Drink water. Move on your rest days — a walk counts. Don’t catastrophise if you miss a session. Just pick up where you left off.


Making It Stick as a Dad

Anchor it to something that already happens

The hardest part of any training programme isn’t the training — it’s showing up consistently when life is chaos. The trick I’ve found most useful is habit stacking: attaching my workout to something that already happens every day without thinking. Mine is the school run. Kids out the door, bag on the hook, straight to the living room. No negotiation, no scrolling, no cups of tea first. Twenty-five minutes and it’s done before my brain has had a chance to talk me out of it.
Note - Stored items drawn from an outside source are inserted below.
-- ==== Sys2Proof/Machine/Returns.lean ====
section
/-! DEFINITION. RETURN and RELEASE (R51 to R53), and the cut return: rectangles (R78 to R80), areas (R81, R82), and carrying it
out (R83 to R85). -/

namespace Sys2Proof.Machine

open Sys2Proof

/-! ### Rectangles and areas -/

/-- R78: offsets and dimensions in range, inside the plate. -/
def rectInside (q : Rect) (r : Record) : Bool :=
  q.x ≤ 20000 && q.y ≤ 4800 && within 1 20000 q.l && within 1 4800 q.w && q.x + q.l ≤ r.length && q.y + q.w ≤ r.width

/-- R78: interiors share area. -/
def rectsMeet (p q : Rect) : Bool :=
  p.x < q.x + q.l && q.x < p.x + p.l && p.y < q.y + q.w && q.y < p.y + p.w

/-- No rectangle overlaps an earlier one. -/
def rectsApart : List Rect → Bool
  | [] => true
  | q :: qs => qs.all (fun p => !rectsMeet q p) && rectsApart qs

def rectsOk (r : Record) (qs : List Rect) : Bool := qs.all (rectInside · r) && rectsApart qs

/-- R79. -/
def HallConfig.undersize (c : HallConfig) (q : Rect) : Bool := q.l < c.minLength || q.w < c.minWidth

/-- What R79 and R80 decide for a rectangle, before any slot is allocated. -/
inductive RectFate where
  | created
  | undersize
  | dropped
  deriving DecidableEq, Repr

/-- R80: with so many slots available, the rectangles that are not undersize take one each in declaration order. -/
def rectFates (c : HallConfig) : Nat → List Rect → List RectFate
  | _, [] => []
  | slots, q :: qs =>
    if c.undersize q then .undersize :: rectFates c slots qs
    else
      match slots with
      | 0 => .dropped :: rectFates c 0 qs
      | n + 1 => .created :: rectFates c n qs

/-- The rectangles that become remnants. -/
def createdRects (qs : List Rect) (fates : List RectFate) : List Rect :=
  ((qs.zip fates).filter fun q => q.2 = .created).map (·.1)

/-- A_c of R81. -/
def Nest.areaCut (n : Nest) : Nat := ((n.parts.filter (·.cut)).map (·.area)).sum

/-- A_r of R81. -/
def areaRemnants (qs : List Rect) : Nat := (qs.map fun q => q.l * q.w / 100).sum

/-- R82, per mille. -/
def yieldOf (cut plate : Nat) : Nat := 1000 * cut / plate

/-! ### Carrying out -/

/-- The remnant record of a rectangle (R83). -/
def State.remnant (s : State) (plate : Handle) (r : Record) (q : Rect) : Record where
  kind := .remnant
  grade := r.grade
  heat := r.heat
  length := q.l
  width := q.w
  thickness := r.thickness
  mass := s.massFor r.grade q.l q.w r.thickness
  parent := some plate
  custody := .rest
  booking := none
  waitSlot := none
  quarantine := r.quarantine
  incomplete := false

/-- R83, step 2, for one rectangle: the lowest free slot, at the tail of the station list. -/
def State.createRemnant (s : State) (p : Place) (r : Record) : State :=
  match s.lowestFree with
  | some i => (s.occupy i r).setListAt p (s.listAt p ++ [s.nextHandle i])
  | none => s

/-- The rectangles as the part took them, the created ones by the handles that joined the station list. -/
def rectResults : List RectFate → List Handle → List RectResult
  | [], _ => []
  | .undersize :: fs, hs => .undersize :: rectResults fs hs
  | .dropped :: fs, hs => .dropped :: rectResults fs hs
  | .created :: fs, h :: hs => .remnant h :: rectResults fs hs
  | .created :: fs, [] => .dropped :: rectResults fs []

/-- R83, step 3 (R31). -/
def State.setSkeleton (s : State) (b : Bed) (mass : Nat) : State :=
  s.setStation b (s.active.get b)
    { s.station b (s.active.get b) with skeleton := true, skeletonMass := mass }

/-- The figures of a cut return. -/
structure CutFigures where
  fates : List RectFate
  areaCut : Nat
  areaRemnants : Nat
  areaScrap : Nat
  skeletonMass : Nat
  deriving DecidableEq, Repr

/-- R80 to R82: the figures, or none when S would be negative. -/
def State.cutFigures (s : State) (n : Nest) (r : Record) (qs : List Rect) : Option CutFigures :=
  let fates := rectFates s.committed (s.freeSlots.length + 1) qs
  let remnants := areaRemnants (createdRects qs fates)
  if n.area < n.areaCut + remnants then none
  else
    let scrap := n.area - n.areaCut - remnants
    some { fates := fates, areaCut := n.areaCut, areaRemnants := remnants, areaScrap := scrap,
           skeletonMass := skeletonMass scrap r.thickness (s.committed.grade r.grade).density }

/-- R84. -/
def State.nestDone (s : State) (b : Bed) (n : Nest) (r : Record) (a : ReturnArg) (k : CutFigures)
    (rects : List RectResult) : NestDone where
  plate := n.plate
  heat := r.heat
  gradeName := (s.committed.grade r.grade).name
  nestName := n.name
  bed := b
  station := s.active.get b
  parts := n.parts.map fun p => (p.state, p.cut)
  rects := rects
  areaPlate := n.area
  areaCut := k.areaCut
  areaRemnants := k.areaRemnants
  areaScrap := k.areaScrap
  yield := yieldOf k.areaCut n.area
  skeletonMass := k.skeletonMass
  pierces := n.pierces
  arcTime := n.arcTime
  bedPierces := a.pierces
  bedCutTime := a.cutTime

/-- R83, step 1: the plate is freed and leaves its list, and the order in its wait slot ends REFUSED(GONE) with all that its end
sets off (R59, R170; log 18). -/
def State.retirePlate (s : State) (plate : Handle) : State := (s.free plate).settle (s.waiterTasks plate)

/-- R83, steps 1 to 3: the plate retired, the remnants created, the skeleton set. -/
def State.cutPlate (s : State) (b : Bed) (n : Nest) (r : Record) (qs : List Rect) (k : CutFigures) : State :=
  let remnants := (createdRects qs k.fates).map fun q => s.remnant n.plate r q
  (remnants.foldl (fun t v => t.createRemnant (s.activePlace b) v) (s.retirePlate n.plate)).setSkeleton b k.skeletonMass

/-- R83: steps 1 to 3, the claim's end, and NEST DONE in the office queue. -/
def State.carryOut (s : State) (b : Bed) (n : Nest) (r : Record) (a : ReturnArg) (k : CutFigures) : Reply :=
  let cut := s.cutPlate b n r a.rects k
  let rects := rectResults k.fates (cut.activeRecords b)
  ((cut.endClaim b n.plate .kept).notify .office (.nestDone (s.nestDone b n r a k rects)),
    .ok, .cutReturn rects k.skeletonMass)

/-- R78, R81: a cut return is checked whole and carried out whole. -/
def State.cutReturn (s : State) (b : Bed) (n : Nest) (r : Record) (a : ReturnArg) : Reply :=
  if !rectsOk r a.rects then s.reply .range
  else
    match s.cutFigures n r a.rects with
    | none => s.reply .overrun
    | some k => s.carryOut b n r a k

/-! ### RETURN and RELEASE -/

/-- Checks 2 and 3 of R51. -/
def State.withClaimOf (s : State) (b : Bed) (h : Handle) (f : Nest → Record → Reply) : Reply :=
  s.withHandle h fun r =>
    match s.claims.get b with
    | some n => if n.plate = h then f n r else s.reply .state
    | none => s.reply .state

/-- R53, R54. -/
def State.releaseClaim (s : State) (b : Bed) (n : Nest) (r : Record) : State :=
  (s.giveBack b n r).endClaim b n.plate .done

/-- R52; a rectangle count above 2, or a body without the rectangles it states, fails the FORMAT check (R78). -/
def takeReturn (h : Handle) (a : ReturnArg) (b : Bed) (s : State) : Reply :=
  if 2 < a.count ∨ a.rects.length ≠ a.count then s.reply .format
  else
    s.withClaimOf b h fun n r =>
      if r.custody = .worked b ∧ n.parts.any (·.cut) then s.cutReturn b n r a else (s.releaseClaim b n r).reply .ok

def execReturn (r : Req) (h : Handle) (result : ReturnArg) (s : State) : Host.Outcome State Fault Refusal :=
  takeRequest r .return_ s fun s => s.withBed r.link fun b => takeReturn h result b s

def takeRelease (h : Handle) (b : Bed) (s : State) : Reply :=
  s.withClaimOf b h fun n r => (s.releaseClaim b n r).reply .ok

def execRelease (r : Req) (h : Handle) (s : State) : Host.Outcome State Fault Refusal :=
  takeRequest r .release s fun s => s.withBed r.link fun b => takeRelease h b s

end Sys2Proof.Machine
end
Your kids aren’t an obstacle — they’re an audience

My daughter once decided that the best time to practise her gymnastics was while I was doing planks. She’d crawl under me, sit on my back, and generally make the whole thing harder and funnier. Some of my best training sessions have been with a five-year-old commentating in real time. Let the kids join in. Let them see you doing hard things on purpose. It matters more than you think.

Progress is slow and that’s fine

I used to think fitness was something you either had or didn’t. Now I understand it’s a slow, steady accumulation of small decisions made consistently over a long time. You won’t transform in four weeks. But in four weeks you’ll be stronger, more capable, and sleeping slightly better. In twelve weeks, you’ll notice real changes. In a year, you’ll barely recognise the version of yourself who thought he didn’t have time.


You’ve got everything you need right now — a body, a bit of floor, and the willingness to start. The programme above will build real strength, improve your posture, boost your energy, and chip away at body fat — all without a gym membership or a single piece of kit. Start at the level that’s right for you, be honest with your form, and trust the progression. The dads who make the most progress aren’t the ones who train hardest in week one — they’re the ones who are still showing up in month six. That can be you. Just start today.